Antonia Appointed Director Of DCI Center For Cancer Immunotherapy
Scott Antonia, MD, PhD, who joined Duke on Monday, Feb. 25, has been appointed director of the newly formed DCI Center for Cancer Immunotherapy, a DCI Strategic Plan priority that aims to enhance the institute’s ability to develop and test novel immunotherapeutic approaches. In addition to his leadership role, Antonia will have a clinical focus in the DCI Thoracic Oncology disease group as professor of Medical Oncology.
After completing his medical oncology training and post-doctoral fellowship in the Flavell Lab at the Yale University School of Medicine, he joined H. Lee Moffitt Cancer Center in 1994. There, for the past seven years, he served as chairman of the Department of Thoracic Oncology where he had oversight of a multidisciplinary clinic that saw 1,400 new lung cancer patients each year. He also built an active lung cancer clinical research program that resulted in 225 patients accrued to therapeutic clinical trials each year; half of which were investigator initiated trials (IITs), the majority being immunotherapy-focused. While at Moffitt Cancer Center Antonia was recognized as Physician of the Year (2005), Mentor of the Year (2008), and Researcher of the Year (2018).
Antonia is recognized as a global leader in the development of immunotherapy for lung cancer. He served as the global principal investigator for the practice-changing Pacific study, which established, as the new global standard of care, anti-PDL1 as consolidative therapy after combined chemo-radiation therapy for locally advanced non-small cell lung cancer. He was also the lead investigator of trials that established the clinical activity of immunotherapy for small cell lung cancer, resulting in the inclusion of this modality in the NCCN guidelines.

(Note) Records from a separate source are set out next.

-- ==== Sys2Proof/Machine/Format.lean ====
section
/-! DEFINITION. The format code tokens (R76, R136) and the direct nibble (R77, R137). -/

namespace Sys2Proof.Machine

/-- `FMT.D` (R136): a direct bitplane, whose nibbles follow from `t = 0` (R137). -/
def execFmtD (s : State) : Result :=
  inSlot .fmt s <| needs s.written.qt <|
    .next (State.goto .direct { s with qt := { s.qt with b := 0, t := 0 }, stage := .direct s.qt.q s.qt.bit })

/-- `FMT.Q` (R136): a quadtree bitplane, refused in an empty quadrant (R138, R143). -/
def execFmtQ (s : State) : Result :=
  inSlot .fmt s <| needs s.written.qt <|
    let s := { s with qt := { s.qt with b := 15 }, stage := .qtree s.qt.q s.qt.bit }
    if s.qt.nqx = 0 ∨ s.qt.nqy = 0 then .next (refuse .emptyQuadrantQuadtree s)
    else .next (State.goto .top { s with qt := { s.qt with L := ceilLog2 (max s.qt.nqx s.qt.nqy) } })

/-- `FMT.illegal` (R136, R234): `BadFormatCode` is raised, at the stage of the format code. -/
def execFmtIllegal (f : Nibble) (s : State) : Result :=
  inSlot .fmt s (.next (raise .badFormatCode { s with qt := { s.qt with b := f.toNat } }))

/-- `NYB` (R137): the nibble goes to `S[t]`. -/
def execNyb (v : Nibble) (s : State) : Result :=
  inSlot .nyb s <| needs s.written.qt <|
    match s.S.writeScratch s.qt.t v with
    | .ok b => .next (State.goto .direct { s with S := b, qt := { s.qt with t := s.qt.t + 1 } })
    | .error e => .fault e

end Sys2Proof.Machine
end

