-- ==== Sys2Proof/WellFormed.lean ====
section
/-! DEFINITION. Which terms of `Instr` are tokens the stream can hold: the ranges the encoding gives the operands. -/

namespace Sys2Proof

/-- A format code is illegal exactly when it is neither `0000` nor `1111` (R76). -/
def illegalFormat (f : Nibble) : Bool := f != 0#4 && f != 15#4

/-- A terminator is illegal exactly when it is not `0000` (R82). -/
def illegalTerminator (t : Nibble) : Bool := t != 0#4

/-- The fill of a pad fits its length (R83: 0 to 7 bits, any value). -/
def padFits (len : Fin 8) (p : BitVec 7) : Bool := decide (p.toNat < 2 ^ len.val)

/-- The operand ranges of the encodings. Every other operand may take every value of its width. -/
def Instr.wellFormed : Instr → Bool
  | .fmtIllegal f => illegalFormat f
  | .termIllegal t => illegalTerminator t
  | .pad len p => padFits len p
  | .hdrMagic | .hdrNx _ | .hdrNy _ | .hdrScale _ | .hdrSumall _ | .hdrNbp0 _ | .hdrNbp1 _ | .hdrNbp2 _ => true
  | .fmtD | .fmtQ | .nyb _ | .term | .sgn _ | .align => true
  | .huf0 | .huf1 | .huf2 | .huf3 | .huf4 | .huf5 | .huf6 | .huf7 => true
  | .huf8 | .huf9 | .huf10 | .huf11 | .huf12 | .huf13 | .huf14 | .huf15 => true

end Sys2Proof
end

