-- ==== Sys2Proof/Machine/Fetch.lean ====
section
/-! DEFINITION. What happens next: a move of the host, an operation of the engine that reads no token, or the fetch and decode of the token at the cursor. -/

namespace Sys2Proof.Machine

/-- What a step does before a token runs: a token with the state in which it was read, or an outcome reached
without one. -/
inductive Event where
  | token (i : Instr) (s : State)
  | own (r : Result)

/-- `c <- nextBit() | (c << 1)` (R120). -/
def moreCode (c : Nat) (s : State) : Read Nat :=
  (nextBit s).andThen fun b s => .got (2 * c + b.toNat) s

/-- The bits of one codeword, its length and its value `c`, read as `decodeHuffman()` reads them (R120). -/
def readCodeword (s : State) : Read (Nat × Nat) :=
  (nextBits 3 s).andThen fun c s =>
  if c.toNat < 4 then .got (3, c.toNat) s else
  (moreCode c.toNat s).andThen fun c s =>
  if c < 13 then .got (4, c) s else
  (moreCode c s).andThen fun c s =>
  if c < 31 then .got (5, c) s else
  (moreCode c s).andThen fun c s =>
  .got (6, c) s

/-- A 32-bit header field (R101). -/
def readInt32 (s : State) : Read (Nat × Nat) := (nextInt32BE s).andThen fun v s => .got (32, v.toNat) s

/-- A count of the header (R100). -/
def readCount (s : State) : Read (Nat × Nat) := (nextByte s).andThen fun v s => .got (8, v.toNat) s

/-- A format code, a direct nibble or a terminator (R105). -/
def readNybble (s : State) : Read (Nat × Nat) := (nextNybble s).andThen fun v s => .got (4, v.toNat) s

/-- Both bytes of the magic, before either is compared (R130). -/
def readMagic (s : State) : Read (Nat × Nat) :=
  (nextByte s).andThen fun m0 s =>
  (nextByte s).andThen fun m1 s =>
  .got (16, (m0 ++ m1).toNat) s

/-- The bits of the token at place `k`: their number and their value (R130, R120, R137, R144, R145). A pad is the
live bits left in the accumulator, which stay there (R83); `ALIGN` has none (R89). -/
def readToken (k : Slot) (s : State) : Read (Nat × Nat) :=
  match k with
  | .magic => readMagic s
  | .nx | .ny | .scale | .sumall => readInt32 s
  | .nbp0 | .nbp1 | .nbp2 => readCount s
  | .fmt | .nyb | .term => readNybble s
  | .huf => readCodeword s
  | .sgn => (nextBit s).andThen fun b s => .got (1, b.toNat) s
  | .pad => .got (s.btg, s.buf.toNat % 2 ^ s.btg) s
  | .align => .got (0, 0) s

/-- The token at place `k`: an input that ends early raises `StreamExhausted` (R231), a wrong magic pair
`BadMagicNumber` (R232). -/
def fetchToken (k : Slot) (s : State) : Event :=
  match readToken k s with
  | .exhausted s => .own (.next (raise .streamExhausted s))
  | .got nw s =>
    match decode k nw.1 nw.2 with
    | .ok i => .token i s
    | .error .badMagic => .own (.next (raise .badMagicNumber s))
    | .error .badWidth => .own (.fault .undecodable)
    | .error .short => .own (.fault .undecodable)

/-- The operation of a position that reads no token. Before START and after the end of a session the engine has
nothing to do and waits (R241, R260). -/
def engineOp (s : State) : Result :=
  match s.point with
  | .idle | .done | .error | .refused => .next s
  | .admitHdr => admitHeader s
  | .clear => clearGrid s
  | .quad => beginQuadrant s
  | .plane => nextPlane s
  | .direct => nextDirect s
  | .level => nextLevel s
  | .expand => scanLevel s
  | .bitins => insertPlane s
  | .sign => scanSigns s
  | .setDC => setDC s
  | .undigitize => undigitize s
  | .hinit => initTransform s
  | .hlevel => nextTransformLevel s
  | .unshuffle => runUnshuffle s
  | .combine => runCombine s
  | .halve => runHalve s
  | .pack => packPixel s
  | .magic | .nx | .ny | .scale | .sumall | .nbp0 | .nbp1 | .nbp2 => .fault .tokenOutOfPlace
  | .align1 | .fmt | .nyb | .top | .huf | .term | .pad1 | .align2 | .sgn | .pad2 => .fault .tokenOutOfPlace

/-- The engine's step, up to the token it runs (R30). -/
def engineEvent (s : State) : Event :=
  match s.point.slot with
  | some k => fetchToken k s
  | none => .own (engineOp s)

/-- Whose turn it is: the host's moves come as `plan` lists them, and `wait`, or a host with no move left, leaves the
turn to the engine (R20, R245; log entry 5). -/
def nextEvent (s : State) : Event :=
  match s.plan with
  | [] => engineEvent s
  | .wait :: rest => engineEvent { s with plan := rest }
  | m :: rest => .own (hostMove m { s with plan := rest })

end Sys2Proof.Machine
end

For the past 10 years, Antonia served on the Administrative Core of the U54-funded academic partnership between the Ponce School of Medicine in Puerto Rico and Moffitt Cancer Center. He is currently the principal investigator of another multi-project, multi-institution grant funded by the Stand Up to Cancer organization (Tumor infiltrating lymphocyte adoptive T cell therapy for NSCLC). He is also the PI on an R01, and a recently awarded U01 from the NCI.

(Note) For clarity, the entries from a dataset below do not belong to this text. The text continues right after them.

-- ==== Sys2Proof/Laws/BitReader.lean ====
section
/-! SUPPORT. What reading the stream can do: it moves the cursor and nothing else, it delivers the bits the stream holds in order (R106), and it ends early only at the end of the input (R100). -/

namespace Sys2Proof.Machine

open Sys2Proof.Safety

/-- `P` holds of what a read gives, `Q` of the state in which it ends early. -/
def Read.All {α : Type} (P : α → State → Prop) (Q : State → Prop) : Read α → Prop
  | .got a s => P a s
  | .exhausted s => Q s

theorem Read.All.andThen {α β : Type} {r : Read α} {f : α → State → Read β} {P : α → State → Prop}
    {P' : β → State → Prop} {Q : State → Prop} (hr : r.All P Q) (hf : ∀ a s, P a s → (f a s).All P' Q) :
    (r.andThen f).All P' Q := by
  cases r with
  | got a s => exact hf a s hr
  | exhausted s => exact hr

theorem Read.All.mono {α : Type} {r : Read α} {P P' : α → State → Prop} {Q Q' : State → Prop}
    (hr : r.All P Q) (hp : ∀ a s, P a s → P' a s) (hq : ∀ s, Q s → Q' s) : r.All P' Q' := by
  cases r with
  | got a s => exact hp a s hr
  | exhausted s => exact hq s hr

/-- `t` is `s` with the cursor moved on. -/
structure Moved (s t : State) : Prop where
  same : t = { s with pos := t.pos, buf := t.buf, btg := t.btg }
  forward : s.pos ≤ t.pos
  inside : s.pos ≤ s.input.length → t.pos ≤ s.input.length
  live : s.btg ≤ 7 → t.btg ≤ 7

theorem Moved.refl (s : State) : Moved s s := ⟨rfl, le_refl _, id, id⟩

theorem Moved.input_eq {s t : State} (h : Moved s t) : t.input = s.input := by rw [h.same]

theorem Moved.trans {s t u : State} (h : Moved s t) (h' : Moved t u) : Moved s u where
  same := by
    have e := h'.same
    rw [h.same] at e
    exact e
  forward := le_trans h.forward h'.forward
  inside hs := by
    have := h'.inside (h.input_eq ▸ h.inside hs)
    rwa [h.input_eq] at this
  live hs := h'.live (h.live hs)

/-- Where a read ends early: the cursor may have moved, and no byte is left. -/
def EndedAt (s t : State) : Prop := Moved s t ∧ s.input.length ≤ t.pos

theorem EndedAt.after {s t u : State} (h : Moved s t) (h' : EndedAt t u) : EndedAt s u :=
  ⟨h.trans h'.1, h.input_eq ▸ h'.2⟩

theorem nextByte_all (s : State) :
    (nextByte s).All (fun _ t => Moved s t ∧ t.pos = s.pos + 1 ∧ t.btg = s.btg) (fun t => t = s ∧ EndedAt s t) := by
  unfold nextByte
  split
  · rename_i v h
    have hlt : s.pos < s.input.length := by
      by_contra hc
      rw [List.getElem?_eq_none (by omega)] at h
      cases h
    exact ⟨⟨rfl, Nat.le_succ _, fun _ => hlt, id⟩, rfl, rfl⟩
  · rename_i h
    exact ⟨rfl, Moved.refl s, by simpa using h⟩

theorem nextByte_moves (s : State) : (nextByte s).All (fun _ t => Moved s t) (EndedAt s) :=
  (nextByte_all s).mono (fun _ _ h => h.1) (fun _ h => h.2)

/-- A read that follows another. -/
theorem Read.All.chain {α β : Type} {r : Read α} {f : α → State → Read β} {s : State}
    (hr : r.All (fun _ t => Moved s t) (EndedAt s))
    (hf : ∀ a t, (f a t).All (fun _ u => Moved t u) (EndedAt t)) :
    (r.andThen f).All (fun _ t => Moved s t) (EndedAt s) :=
  hr.andThen fun a t ht => (hf a t).mono (fun _ _ h => ht.trans h) (fun _ h => EndedAt.after ht h)

theorem nextInt32BE_moves (s : State) : (nextInt32BE s).All (fun _ t => Moved s t) (EndedAt s) :=
  (nextByte_moves s).chain fun _ s => (nextByte_moves s).chain fun _ s => (nextByte_moves s).chain fun _ s =>
    (nextByte_moves s).chain fun _ s => Moved.refl s

theorem nextBit_moves (s : State) : (nextBit s).All (fun _ t => Moved s t) (EndedAt s) := by
  unfold nextBit
  split
  · refine (nextByte_moves s).andThen fun v t ht => ?_
    exact ht.trans ⟨rfl, le_refl _, id, fun _ => le_refl _⟩
  · exact ⟨rfl, le_refl _, id, fun h => by show s.btg - 1 ≤ 7; omega⟩

theorem nextBits_moves {n : Nat} (hn : 1 ≤ n) (s : State) :
    (nextBits n s).All (fun _ t => Moved s t) (EndedAt s) := by
  unfold nextBits
  split
  · rename_i h
    refine ((nextByte_all s).mono (fun _ _ h => h) (fun _ h => h.2)).andThen fun v t ht => ?_
    refine ht.1.trans ⟨rfl, le_refl _, id, fun _ => ?_⟩
    show t.btg + 8 - n ≤ 7
    rw [ht.2.2]; omega
  · exact ⟨rfl, le_refl _, id, fun h => by show s.btg - n ≤ 7; omega⟩

theorem moreCode_moves (c : Nat) (s : State) : (moreCode c s).All (fun _ t => Moved s t) (EndedAt s) :=
  (nextBit_moves s).chain fun _ s => Moved.refl s

theorem readCodeword_moves (s : State) : (readCodeword s).All (fun _ t => Moved s t) (EndedAt s) := by
  refine (nextBits_moves (by omega) s).chain fun c s => ?_
  split
  · exact Moved.refl s
  refine (moreCode_moves _ s).chain fun c s => ?_
  split
  · exact Moved.refl s
  refine (moreCode_moves _ s).chain fun c s => ?_
  split
  · exact Moved.refl s
  exact (moreCode_moves _ s).chain fun c s => Moved.refl s

/-- Reading the token of any place moves the cursor and nothing else, and ends early only at the end of the input. -/
theorem readToken_moves (k : Slot) (s : State) : (readToken k s).All (fun _ t => Moved s t) (EndedAt s) := by
  have h8 : ∀ s, (readCount s).All (fun _ t => Moved s t) (EndedAt s) :=
    fun s => (nextByte_moves s).chain fun _ s => Moved.refl s
  have h32 : ∀ s, (readInt32 s).All (fun _ t => Moved s t) (EndedAt s) :=
    fun s => (nextInt32BE_moves s).chain fun _ s => Moved.refl s
  have h4 : ∀ s, (readNybble s).All (fun _ t => Moved s t) (EndedAt s) :=
    fun s => (nextBits_moves (by omega) s).chain fun _ s => Moved.refl s
  cases k with
  | magic => exact (nextByte_moves s).chain fun _ s => (nextByte_moves s).chain fun _ s => Moved.refl s
  | nx => exact h32 s
  | ny => exact h32 s
  | scale => exact h32 s
  | sumall => exact h32 s
  | nbp0 => exact h8 s
  | nbp1 => exact h8 s
  | nbp2 => exact h8 s
  | fmt => exact h4 s
  | nyb => exact h4 s
  | huf => exact readCodeword_moves s
  | term => exact h4 s
  | sgn => exact (nextBit_moves s).chain fun _ s => Moved.refl s
  | pad => exact Moved.refl s
  | align => exact Moved.refl s

/-! ### What is read is a token -/

/-- The value `c` of a codeword and its length, as the tests of R120 leave them. -/
def IsCodeword (p : Nat × Nat) : Prop :=
  (p.1 = 3 ∧ p.2 < 4) ∨ (p.1 = 4 ∧ 8 ≤ p.2 ∧ p.2 < 13) ∨ (p.1 = 5 ∧ 26 ≤ p.2 ∧ p.2 < 31) ∨
    (p.1 = 6 ∧ 62 ≤ p.2 ∧ p.2 < 64)

theorem moreCode_range (c : Nat) (s : State) :
    (moreCode c s).All (fun d _ => 2 * c ≤ d ∧ d ≤ 2 * c + 1) (fun _ => True) := by
  unfold moreCode
  have h : (nextBit s).All (fun _ _ => True) (fun _ => True) := by
    cases nextBit s <;> exact trivial
  refine h.andThen fun b t _ => ?_
  show 2 * c ≤ 2 * c + b.toNat ∧ 2 * c + b.toNat ≤ 2 * c + 1
  cases b <;> simp

/-- `decodeHuffman`'s maps are total on the ranges its tests leave (R120). -/
theorem readCodeword_isCodeword (s : State) :
    (readCodeword s).All (fun p _ => IsCodeword p) (fun _ => True) := by
  have h : (nextBits 3 s).All (fun c _ => c.toNat < 8) (fun _ => True) := by
    cases nextBits 3 s with
    | got a t => exact a.isLt
    | exhausted t => exact trivial
  refine h.andThen fun c s hc => ?_
  split
  · exact .inl ⟨rfl, by assumption⟩
  refine (moreCode_range _ s).andThen fun d s hd => ?_
  split
  · exact .inr (.inl ⟨rfl, by show 8 ≤ d; omega, by assumption⟩)
  refine (moreCode_range _ s).andThen fun e s he => ?_
  split
  · exact .inr (.inr (.inl ⟨rfl, by show 26 ≤ e; omega, by assumption⟩))
  refine (moreCode_range _ s).andThen fun f s hf => ?_
  exact .inr (.inr (.inr ⟨rfl, by show 62 ≤ f; omega, by show f < 64; omega⟩))

theorem decodeCodeword_ok {p : Nat × Nat} (h : IsCodeword p) :
    ∃ i, decodeCodeword p.1 p.2 = .ok i ∧ i.slot = .huf := by
  obtain ⟨n, w⟩ := p
  simp only [IsCodeword] at h
  rcases h with ⟨rfl, h⟩ | ⟨rfl, h1, h2⟩ | ⟨rfl, h1, h2⟩ | ⟨rfl, h1, h2⟩
  · interval_cases w <;> exact ⟨_, rfl, rfl⟩
  · interval_cases w <;> exact ⟨_, rfl, rfl⟩
  · interval_cases w <;> exact ⟨_, rfl, rfl⟩
  · interval_cases w <;> exact ⟨_, rfl, rfl⟩

/-- The width of every token but a codeword, for a cursor with at most 7 live bits. -/
theorem readToken_width (k : Slot) (s : State) :
    (readToken k s).All
      (fun p _ => match k with
        | .magic => p.1 = 16
        | .nx | .ny | .scale | .sumall => p.1 = 32 ∧ p.2 < 2 ^ 32
        | .nbp0 | .nbp1 | .nbp2 => p.1 = 8 ∧ p.2 < 2 ^ 8
        | .fmt | .nyb | .term => p.1 = 4 ∧ p.2 < 2 ^ 4
        | .huf => IsCodeword p
        | .sgn => p.1 = 1 ∧ p.2 < 2 ^ 1
        | .pad => p.1 = s.btg ∧ p.2 < 2 ^ s.btg
        | .align => p.1 = 0 ∧ p.2 < 2 ^ 0) (fun _ => True) := by
  have triv : ∀ {α : Type} (r : Read α), r.All (fun _ _ => True) (fun _ => True) := by
    intro α r; cases r <;> exact trivial
  have h8 : ∀ s, (readCount s).All (fun p _ => p.1 = 8 ∧ p.2 < 2 ^ 8) (fun _ => True) :=
    fun s => (triv _).andThen fun v _ _ => ⟨rfl, v.isLt⟩
  have h32 : ∀ s, (readInt32 s).All (fun p _ => p.1 = 32 ∧ p.2 < 2 ^ 32) (fun _ => True) :=
    fun s => (triv _).andThen fun v _ _ => ⟨rfl, v.isLt⟩
  have h4 : ∀ s, (readNybble s).All (fun p _ => p.1 = 4 ∧ p.2 < 2 ^ 4) (fun _ => True) :=
    fun s => (triv _).andThen fun v _ _ => ⟨rfl, v.isLt⟩
  cases k with
  | magic => exact (triv _).andThen fun _ _ _ => (triv _).andThen fun _ _ _ => rfl
  | nx => exact h32 s
  | ny => exact h32 s
  | scale => exact h32 s
  | sumall => exact h32 s
  | nbp0 => exact h8 s
  | nbp1 => exact h8 s
  | nbp2 => exact h8 s
  | fmt => exact h4 s
  | nyb => exact h4 s
  | huf => exact readCodeword_isCodeword s
  | term => exact h4 s
  | sgn => exact (triv _).andThen fun b _ _ => ⟨rfl, by cases b <;> decide⟩
  | pad => exact ⟨rfl, Nat.mod_lt _ (Nat.two_pow_pos _)⟩
  | align => exact ⟨rfl, by decide⟩

theorem ofWidth_eq {m n w : Nat} {i j : Instr} (h : ofWidth m n w i = .ok j) : i = j := by
  unfold ofWidth at h
  split at h
  · exact Except.ok.inj h
  · cases h

/-- A decoded token belongs to the place it was decoded at. -/
theorem decode_slot {k : Slot} {n w : Nat} {i : Instr} (h : decode k n w = .ok i) : i.slot = k := by
  cases k with
  | magic =>
    simp only [decode] at h
    split at h
    · split at h
      · cases h; rfl
      · cases h
    · cases h
  | nx => cases ofWidth_eq h; rfl
  | ny => cases ofWidth_eq h; rfl
  | scale => cases ofWidth_eq h; rfl
  | sumall => cases ofWidth_eq h; rfl
  | nbp0 => cases ofWidth_eq h; rfl
  | nbp1 => cases ofWidth_eq h; rfl
  | nbp2 => cases ofWidth_eq h; rfl
  | fmt =>
    cases ofWidth_eq h
    unfold decodeFormat
    split
    · rfl
    · split <;> rfl
  | nyb => cases ofWidth_eq h; rfl
  | huf =>
    simp only [decode, decodeCodeword] at h
    split at h <;> cases h <;> rfl
  | term =>
    cases ofWidth_eq h
    unfold decodeTerminator
    split <;> rfl
  | sgn => cases ofWidth_eq h; rfl
  | pad =>
    simp only [decode] at h
    split at h
    · cases h; rfl
    · cases h
  | align => cases ofWidth_eq h; rfl

/-- With at most 7 live bits, what is read at a place is a token of the place, or the wrong magic pair. -/
theorem decode_read {k : Slot} {s t : State} {p : Nat × Nat} (hb : s.btg ≤ 7) (h : readToken k s = .got p t) :
    (∃ i, decode k p.1 p.2 = .ok i ∧ i.slot = k) ∨ (k = .magic ∧ decode k p.1 p.2 = .error .badMagic) := by
  have hw := readToken_width k s
  rw [h] at hw
  obtain ⟨n, w⟩ := p
  have ok : ∀ {m : Nat} {i : Instr}, n = m ∧ w < 2 ^ m → ofWidth m n w i = .ok i := by
    intro m i hm; simp [ofWidth, hm]
  have slot_ok : ∀ {i : Instr}, decode k n w = .ok i → ∃ i, decode k n w = .ok i ∧ i.slot = k :=
    fun {i} hi => ⟨i, hi, decode_slot hi⟩
  cases k with
  | magic =>
    have hw : n = 16 := hw
    subst hw
    by_cases hm : w = 0xDD99
    · exact .inl (slot_ok (i := .hdrMagic) (by simp [decode, hm]))
    · exact .inr ⟨rfl, by simp [decode, hm]⟩
  | nx => exact .inl (slot_ok (ok hw))
  | ny => exact .inl (slot_ok (ok hw))
  | scale => exact .inl (slot_ok (ok hw))
  | sumall => exact .inl (slot_ok (ok hw))
  | nbp0 => exact .inl (slot_ok (ok hw))
  | nbp1 => exact .inl (slot_ok (ok hw))
  | nbp2 => exact .inl (slot_ok (ok hw))
  | fmt => exact .inl (slot_ok (ok hw))
  | nyb => exact .inl (slot_ok (ok hw))
  | huf =>
    obtain ⟨i, hi, _⟩ := decodeCodeword_ok hw
    exact .inl (slot_ok (i := i) hi)
  | term => exact .inl (slot_ok (ok hw))
  | sgn => exact .inl (slot_ok (ok hw))
  | pad =>
    have hw : n = s.btg ∧ w < 2 ^ s.btg := hw
    refine .inl (slot_ok (i := .pad (Fin.ofNat 8 n) (BitVec.ofNat 7 w)) ?_)
    simp [decode, hw.1, hw.2]
    omega
  | align => exact .inl (slot_ok (ok hw))

end Sys2Proof.Machine
end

For 25 years at Moffitt Cancer Center, Antonia directed a translational research program that’s overall goal is to develop immunotherapeutic strategies for the treatment of cancer patients; using tumor vaccines or adoptive T cell therapies in combination with immunomodulatory strategies designed to thwart the immunosuppressive mechanisms used by tumors to evade T cell mediated rejection. He has extensive experience in conducting early-phase, first-in-man clinical trials testing therapeutic tumor vaccines and immunomodulatory antibodies. The latter includes anti-CTLA.4 (tremelimumab), an activating anti-CD40 antibody, and anti-PD1/PD-L1.